3 Descriptors for DNA sequences Physicochemical, conformational and nucleotide-based properties
We have considered 16 physicochemical properties including enthalpy, entropy, melting temperature, free energy and stacking energy as well as 18 conformational properties including major groove width, minor groove width, rise, shift, slide, roll, tilt and twist (Friedel et al., 2009) to compute the average property value. The experimental property values are reported for dinucleotides and hence, we split the DNA sequence into overlapping dinucleotides and computed the average property value (Section 3 in Supplementary Material). In addition, we included the nucleotide-based properties which include the contents of A, C, T, G, AT, GC, keto (GT), purine (AG) and pyrimidine (TC). A list of DNA-based properties is given in Supplementary Table S7.
4 Server description and implementation
The Seq2Feature server can calculate 252 protein and 41 DNA-based parameters and the detailed statistics is presented in Supplementary Table S2. Based on properties, the parameters are grouped into different categories such as physicochemical, conformational, energetics, etc. The scripts to calculate these parameters have been written in Python. The Python-CGI scripts are used to render the HTML web pages. The Seq2Feature server works with the sequence in FASTA format. The output can be viewed in tabular form and downloaded in comma separated file (.csv).
Input or upload sequence in FASTA format (TP53).
Enter mutation with position for example ‘E2C’. Here ‘E’ is mutated to ‘C’ at position 2. It accepts more than one mutation separated by comma.
Choose the property (amino acid properties, substitution matrices or pairwise properties and contact potential) and then click on submit.
The output page (Fig. 1b and c) shows the input sequence, selected properties, formula used to calculate the values and the actual values for each property. The results for actual and normalized property values (between 0 and 1) can be downloaded by clicking on ‘download now’ button.

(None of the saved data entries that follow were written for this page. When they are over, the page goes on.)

-- ==== Sys2Proof/Syntax.lean ====
section
/-!
DEFINITION. The commands of the SK96 as a block: what the host, the links, the pins and the device's own engines
do to it, one constructor per row of the opcode table, with the operands each one carries.
-/
namespace Sys2Proof

/-- The place of one instruction word: physical cluster, half (false: a, or the whole cluster unfolded), BP and
logical step (R25, R44). -/
structure Site where
  pc : BitVec 11
  half : Bool
  bp : BitVec 6
  step : BitVec 11
deriving DecidableEq, Repr

/-- What a memory read finds (R175): nothing wrong, a corrected error, an uncorrectable error, a failed tag. -/
inductive ReadErrorKind where
  | none | corrected | uncorrectable | tagFail
deriving DecidableEq, Repr

/-- An error found by the read half of a read-modify-write in commit action 3 (R176): port and SEQ of the write. -/
structure ReadError where
  tile : BitVec 7
  port : BitVec 5
  seq : BitVec 6
  kind : ReadErrorKind
deriving DecidableEq, Repr

/-- A register access: the PCIe function (0 the PF, 1 + p VF p, R339), the byte offset in the function's BAR0, whether it is 8 bytes
wide (else 4), and whether a word of the trace buffer that it reads has an uncorrectable error (R199). -/
structure Access where
  fn : BitVec 5
  off : BitVec 26
  wide : Bool
  uncorr : Bool
deriving DecidableEq, Repr

/-- A flit received on a lane (R287): TYPE, SEQ (0 for unsequenced types) and payload. A flit with a reserved TYPE or CSUB may come
under the name of any sequenced one: it is accepted in its order and discarded (R288). -/
structure Rx where
  lane : BitVec 7
  type : Byte
  seq : Byte
  payload : BitVec 224
deriving DecidableEq, Repr

/-- How a PTP message travels on the Ethernet port (R327): its domainNumber, and whether it is carried by UDP over IPv4 (Annex C) or by
Ethernet (Annex E). -/
structure PtpFrame where
  domain : Byte
  udp : Bool
deriving DecidableEq, Repr

/-- The line symbols of a flit as a lane received them (R283). -/
structure LineBlock where
  lane : BitVec 7
  symbols : List (BitVec 2)
deriving DecidableEq, Repr

/-- Bits that a lane's PRBS checker received, oldest first (R306). -/
structure PrbsBits where
  lane : BitVec 7
  bits : List Bool
deriving DecidableEq, Repr

/-- A command packet in a slot of a submission ring (R455): header fields and the parameter bytes; its OPCODE is the
command's. -/
structure Packet where
  flags : Byte
  version : Byte
  tag : BitVec 16
  length : BitVec 16
  scope : BitVec 32
  rsvd : BitVec 32
  params : List Byte
deriving DecidableEq, Repr

/-- A host access through BAR4 (R340): a read of a number of bytes, or a write of bytes. -/
inductive Bar4 where
  | read (n : BitVec 13)
  | write (data : List Byte)
deriving DecidableEq, Repr

/-- An access to the scratchpad (R484): the requester (0 Mule, 1 host, 2 JTAG, 3 the loader and the TAF configuration port), the
bank, the byte offset in it, whether it is 8 bytes wide (else 4), and the data of a write. -/
structure SpAccess where
  who : BitVec 2
  bank : BitVec 6
  off : BitVec 18
  wide : Bool
  write : Option (BitVec 64)
deriving DecidableEq, Repr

Additional example for extracting features from a DNA sequence is illustrated in Section 4 in Supplementary Material and Supplementary Figure S2.
Availability of Seq2Feature: Seq2Feature is freely available at https://www.iitm.ac.in/bioinfo/SBFE/and standalone version can be downloaded from https://www.iitm.ac.in/bioinfo/SBFE/help.html.
5 Applications
Seq2Feature directly calculates various sequence-based properties such as individual amino acid based physicochemical properties, substitution matrices and contact potentials based properties in proteins and physicochemical, conformational and nucleotide content based properties in DNA. The features obtained for mutants are used to gain insights on the relationship between features and change in protein structure and function, discrimination of disease causing and neutral mutations and so on (Section 5 in Supplementary Material). It can be used as universal sequence-based feature extraction tool which will help biologists to use these features in the development of machine learning or statistical tools.
6 Conclusion
In this work, we have developed Seq2Feature, a comprehensive open source tool for generating various physicochemical and structural features from protein/DNA sequence. In addition, we have designed a Python-based toolkit to compute the numerical values associated to the DNA and protein sequences which can be useful for extracting the valuable descriptors for several prediction purposes.
Acknowledgements
We thank Indian Institute of Technology Madras and the High-Performance Computing Environment (HPCE) for computational facilities.
Funding
The work is partially supported by the Department of Science and Technology (DST/INT/SWD/P-05/2016) and the Department of Biotechnology, Government of India [BT/PR16710/BID/7/680/2016] to M.M.G.
Conflict of Interest: none declared.